● **WHAT YOU WILL DO**:
Every line of the data must be set down exactly as shown.

● **DATA FOR REVIEW**:
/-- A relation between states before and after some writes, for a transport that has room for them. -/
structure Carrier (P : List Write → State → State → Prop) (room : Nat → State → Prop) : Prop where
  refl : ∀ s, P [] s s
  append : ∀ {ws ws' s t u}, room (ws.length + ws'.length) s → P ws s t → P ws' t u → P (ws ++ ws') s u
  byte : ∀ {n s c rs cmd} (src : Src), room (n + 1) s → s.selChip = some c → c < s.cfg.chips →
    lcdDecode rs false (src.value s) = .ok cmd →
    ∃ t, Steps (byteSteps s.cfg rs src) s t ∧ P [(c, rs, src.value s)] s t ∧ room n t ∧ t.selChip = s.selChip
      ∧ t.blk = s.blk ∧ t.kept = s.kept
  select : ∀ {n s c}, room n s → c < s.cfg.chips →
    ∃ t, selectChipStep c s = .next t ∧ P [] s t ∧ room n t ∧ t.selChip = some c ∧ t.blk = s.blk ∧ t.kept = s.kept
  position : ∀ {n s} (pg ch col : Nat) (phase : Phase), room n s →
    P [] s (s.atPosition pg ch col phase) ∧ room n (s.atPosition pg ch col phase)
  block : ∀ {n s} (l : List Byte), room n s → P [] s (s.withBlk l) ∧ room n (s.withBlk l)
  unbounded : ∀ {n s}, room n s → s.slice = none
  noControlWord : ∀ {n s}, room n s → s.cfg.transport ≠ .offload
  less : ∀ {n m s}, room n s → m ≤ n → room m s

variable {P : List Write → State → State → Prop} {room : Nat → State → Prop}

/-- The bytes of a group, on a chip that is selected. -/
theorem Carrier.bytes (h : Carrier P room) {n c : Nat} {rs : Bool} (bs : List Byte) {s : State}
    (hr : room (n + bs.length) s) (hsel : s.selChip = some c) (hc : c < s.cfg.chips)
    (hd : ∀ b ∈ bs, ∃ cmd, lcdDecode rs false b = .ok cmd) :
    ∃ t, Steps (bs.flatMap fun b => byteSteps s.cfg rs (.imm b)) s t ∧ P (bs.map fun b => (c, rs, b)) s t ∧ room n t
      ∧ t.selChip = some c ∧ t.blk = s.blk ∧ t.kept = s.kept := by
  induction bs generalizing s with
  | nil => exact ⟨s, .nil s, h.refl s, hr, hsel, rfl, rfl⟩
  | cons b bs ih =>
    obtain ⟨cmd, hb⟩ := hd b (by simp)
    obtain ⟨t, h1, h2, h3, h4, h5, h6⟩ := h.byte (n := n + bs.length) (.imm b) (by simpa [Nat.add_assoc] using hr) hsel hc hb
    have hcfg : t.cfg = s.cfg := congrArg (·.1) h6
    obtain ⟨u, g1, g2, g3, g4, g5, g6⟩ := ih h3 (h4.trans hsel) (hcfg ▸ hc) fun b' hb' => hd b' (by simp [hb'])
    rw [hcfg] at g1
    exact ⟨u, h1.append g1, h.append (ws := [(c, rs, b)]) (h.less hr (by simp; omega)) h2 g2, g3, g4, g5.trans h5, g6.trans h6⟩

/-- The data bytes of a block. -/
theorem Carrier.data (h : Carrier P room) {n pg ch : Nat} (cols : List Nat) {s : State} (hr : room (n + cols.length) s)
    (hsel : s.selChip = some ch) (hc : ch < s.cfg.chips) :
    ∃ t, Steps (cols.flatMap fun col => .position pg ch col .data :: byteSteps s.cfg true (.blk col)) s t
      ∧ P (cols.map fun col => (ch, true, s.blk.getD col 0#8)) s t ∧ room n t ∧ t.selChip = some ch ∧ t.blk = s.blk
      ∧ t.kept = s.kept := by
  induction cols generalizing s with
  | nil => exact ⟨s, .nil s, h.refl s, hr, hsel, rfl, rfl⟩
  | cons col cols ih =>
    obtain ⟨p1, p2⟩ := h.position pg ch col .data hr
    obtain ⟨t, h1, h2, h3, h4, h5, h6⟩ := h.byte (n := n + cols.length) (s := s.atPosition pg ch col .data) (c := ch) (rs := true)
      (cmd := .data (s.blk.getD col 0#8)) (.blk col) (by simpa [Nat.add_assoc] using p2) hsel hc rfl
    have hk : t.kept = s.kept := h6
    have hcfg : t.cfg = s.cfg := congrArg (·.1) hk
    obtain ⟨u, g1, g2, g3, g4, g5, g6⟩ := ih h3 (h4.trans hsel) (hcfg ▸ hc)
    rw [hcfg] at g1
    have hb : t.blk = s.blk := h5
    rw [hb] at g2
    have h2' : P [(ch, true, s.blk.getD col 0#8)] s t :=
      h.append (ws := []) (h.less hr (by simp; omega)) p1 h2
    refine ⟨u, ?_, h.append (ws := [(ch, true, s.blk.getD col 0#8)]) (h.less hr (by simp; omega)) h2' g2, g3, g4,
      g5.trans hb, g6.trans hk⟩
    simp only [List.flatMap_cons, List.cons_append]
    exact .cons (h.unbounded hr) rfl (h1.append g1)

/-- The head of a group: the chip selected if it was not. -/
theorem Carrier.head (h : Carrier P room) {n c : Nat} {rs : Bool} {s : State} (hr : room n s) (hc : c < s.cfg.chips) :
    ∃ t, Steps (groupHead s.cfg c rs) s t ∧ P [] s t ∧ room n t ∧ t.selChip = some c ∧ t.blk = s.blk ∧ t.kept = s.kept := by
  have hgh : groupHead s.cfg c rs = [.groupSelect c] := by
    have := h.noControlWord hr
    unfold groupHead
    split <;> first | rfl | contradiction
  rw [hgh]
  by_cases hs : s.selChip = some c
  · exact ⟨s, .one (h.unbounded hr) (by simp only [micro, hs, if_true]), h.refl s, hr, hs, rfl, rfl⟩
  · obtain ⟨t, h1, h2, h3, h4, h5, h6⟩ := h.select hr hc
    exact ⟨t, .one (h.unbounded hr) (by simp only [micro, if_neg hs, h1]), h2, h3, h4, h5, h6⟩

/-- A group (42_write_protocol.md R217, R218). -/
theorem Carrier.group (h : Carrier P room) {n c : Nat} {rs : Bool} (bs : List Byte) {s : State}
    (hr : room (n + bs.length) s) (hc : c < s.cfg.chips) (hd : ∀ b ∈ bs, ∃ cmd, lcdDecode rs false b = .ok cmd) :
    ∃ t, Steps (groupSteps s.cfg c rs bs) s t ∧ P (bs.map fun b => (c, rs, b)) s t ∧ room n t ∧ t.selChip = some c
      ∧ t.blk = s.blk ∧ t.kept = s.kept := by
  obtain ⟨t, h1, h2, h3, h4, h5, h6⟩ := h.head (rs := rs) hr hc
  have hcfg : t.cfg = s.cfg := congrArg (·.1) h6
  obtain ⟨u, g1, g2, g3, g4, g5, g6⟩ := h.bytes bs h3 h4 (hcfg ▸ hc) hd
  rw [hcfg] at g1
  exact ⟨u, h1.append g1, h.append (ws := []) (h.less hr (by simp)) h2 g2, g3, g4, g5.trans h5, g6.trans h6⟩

● **ANSWER SECTION**:
/-- A relation between states before and after some writes, for a transport that has room for them. -/
structure Carrier (P : List Write → State → State → Prop) (room : Nat → State → Prop) : Prop where
  refl : ∀ s, P [] s s
  append : ∀ {ws ws' s t u}, room (ws.length + ws'.length) s → P ws s t → P ws' t u → P (ws ++ ws') s u
  byte : ∀ {n s c rs cmd} (src : Src), room (n + 1) s → s.selChip = some c → c < s.cfg.chips →
    lcdDecode rs false (src.value s) = .ok cmd →
    ∃ t, Steps (byteSteps s.cfg rs src) s t ∧ P [(c, rs, src.value s)] s t ∧ room n t ∧ t.selChip = s.selChip
      ∧ t.blk = s.blk ∧ t.kept = s.kept
  select : ∀ {n s c}, room n s → c < s.cfg.chips →
    ∃ t, selectChipStep c s = .next t ∧ P [] s t ∧ room n t ∧ t.selChip = some c ∧ t.blk = s.blk ∧ t.kept = s.kept
  position : ∀ {n s} (pg ch col : Nat) (phase : Phase), room n s →
    P [] s (s.atPosition pg ch col phase) ∧ room n (s.atPosition pg ch col phase)
  block : ∀ {n s} (l : List Byte), room n s → P [] s (s.withBlk l) ∧ room n (s.withBlk l)
  unbounded : ∀ {n s}, room n s → s.slice = none
  noControlWord : ∀ {n s}, room n s → s.cfg.transport ≠ .offload
  less : ∀ {n m s}, room n s → m ≤ n → room m s

variable {P : List Write → State → State → Prop} {room : Nat → State → Prop}

/-- The bytes of a group, on a chip that is selected. -/
theorem Carrier.bytes (h : Carrier P room) {n c : Nat} {rs : Bool} (bs : List Byte) {s : State}
    (hr : room (n + bs.length) s) (hsel : s.selChip = some c) (hc : c < s.cfg.chips)
    (hd : ∀ b ∈ bs, ∃ cmd, lcdDecode rs false b = .ok cmd) :
    ∃ t, Steps (bs.flatMap fun b => byteSteps s.cfg rs (.imm b)) s t ∧ P (bs.map fun b => (c, rs, b)) s t ∧ room n t
      ∧ t.selChip = some c ∧ t.blk = s.blk ∧ t.kept = s.kept := by
  induction bs generalizing s with
  | nil => exact ⟨s, .nil s, h.refl s, hr, hsel, rfl, rfl⟩
  | cons b bs ih =>
    obtain ⟨cmd, hb⟩ := hd b (by simp)
    obtain ⟨t, h1, h2, h3, h4, h5, h6⟩ := h.byte (n := n + bs.length) (.imm b) (by simpa [Nat.add_assoc] using hr) hsel hc hb
    have hcfg : t.cfg = s.cfg := congrArg (·.1) h6
    obtain ⟨u, g1, g2, g3, g4, g5, g6⟩ := ih h3 (h4.trans hsel) (hcfg ▸ hc) fun b' hb' => hd b' (by simp [hb'])
    rw [hcfg] at g1
    exact ⟨u, h1.append g1, h.append (ws := [(c, rs, b)]) (h.less hr (by simp; omega)) h2 g2, g3, g4, g5.trans h5, g6.trans h6⟩

/-- The data bytes of a block. -/
theorem Carrier.data (h : Carrier P room) {n pg ch : Nat} (cols : List Nat) {s : State} (hr : room (n + cols.length) s)
    (hsel : s.selChip = some ch) (hc : ch < s.cfg.chips) :
    ∃ t, Steps (cols.flatMap fun col => .position pg ch col .data :: byteSteps s.cfg true (.blk col)) s t
      ∧ P (cols.map fun col => (ch, true, s.blk.getD col 0#8)) s t ∧ room n t ∧ t.selChip = some ch ∧ t.blk = s.blk
      ∧ t.kept = s.kept := by
  induction cols generalizing s with
  | nil => exact ⟨s, .nil s, h.refl s, hr, hsel, rfl, rfl⟩
  | cons col cols ih =>
    obtain ⟨p1, p2⟩ := h.position pg ch col .data hr
    obtain ⟨t, h1, h2, h3, h4, h5, h6⟩ := h.byte (n := n + cols.length) (s := s.atPosition pg ch col .data) (c := ch) (rs := true)
      (cmd := .data (s.blk.getD col 0#8)) (.blk col) (by simpa [Nat.add_assoc] using p2) hsel hc rfl
    have hk : t.kept = s.kept := h6
    have hcfg : t.cfg = s.cfg := congrArg (·.1) hk
    obtain ⟨u, g1, g2, g3, g4, g5, g6⟩ := ih h3 (h4.trans hsel) (hcfg ▸ hc)
    rw [hcfg] at g1
    have hb : t.blk = s.blk := h5
    rw [hb] at g2
    have h2' : P [(ch, true, s.blk.getD col 0#8)] s t :=
      h.append (ws := []) (h.less hr (by simp; omega)) p1 h2
    refine ⟨u, ?_, h.append (ws := [(ch, true, s.blk.getD col 0#8)]) (h.less hr (by simp; omega)) h2' g2, g3, g4,
      g5.trans hb, g6.trans hk⟩
    simp only [List.flatMap_cons, List.cons_append]
    exact .cons (h.unbounded hr) rfl (h1.append g1)

/-- The head of a group: the chip selected if it was not. -/
theorem Carrier.head (h : Carrier P room) {n c : Nat} {rs : Bool} {s : State} (hr : room n s) (hc : c < s.cfg.chips) :
    ∃ t, Steps (groupHead s.cfg c rs) s t ∧ P [] s t ∧ room n t ∧ t.selChip = some c ∧ t.blk = s.blk ∧ t.kept = s.kept := by
  have hgh : groupHead s.cfg c rs = [.groupSelect c] := by
    have := h.noControlWord hr
    unfold groupHead
    split <;> first | rfl | contradiction
  rw [hgh]
  by_cases hs : s.selChip = some c
  · exact ⟨s, .one (h.unbounded hr) (by simp only [micro, hs, if_true]), h.refl s, hr, hs, rfl, rfl⟩
  · obtain ⟨t, h1, h2, h3, h4, h5, h6⟩ := h.select hr hc
    exact ⟨t, .one (h.unbounded hr) (by simp only [micro, if_neg hs, h1]), h2, h3, h4, h5, h6⟩

/-- A group (42_write_protocol.md R217, R218). -/
theorem Carrier.group (h : Carrier P room) {n c : Nat} {rs : Bool} (bs : List Byte) {s : State}
    (hr : room (n + bs.length) s) (hc : c < s.cfg.chips) (hd : ∀ b ∈ bs, ∃ cmd, lcdDecode rs false b = .ok cmd) :
    ∃ t, Steps (groupSteps s.cfg c rs bs) s t ∧ P (bs.map fun b => (c, rs, b)) s t ∧ room n t ∧ t.selChip = some c
      ∧ t.blk = s.blk ∧ t.kept = s.kept := by
  obtain ⟨t, h1, h2, h3, h4, h5, h6⟩ := h.head (rs := rs) hr hc
  have hcfg : t.cfg = s.cfg := congrArg (·.1) h6
  obtain ⟨u, g1, g2, g3, g4, g5, g6⟩ := h.bytes bs h3 h4 (hcfg ▸ hc) hd
  rw [hcfg] at g1
  exact ⟨u, h1.append g1, h.append (ws := []) (h.less hr (by simp)) h2 g2, g3, g4, g5.trans h5, g6.trans h6⟩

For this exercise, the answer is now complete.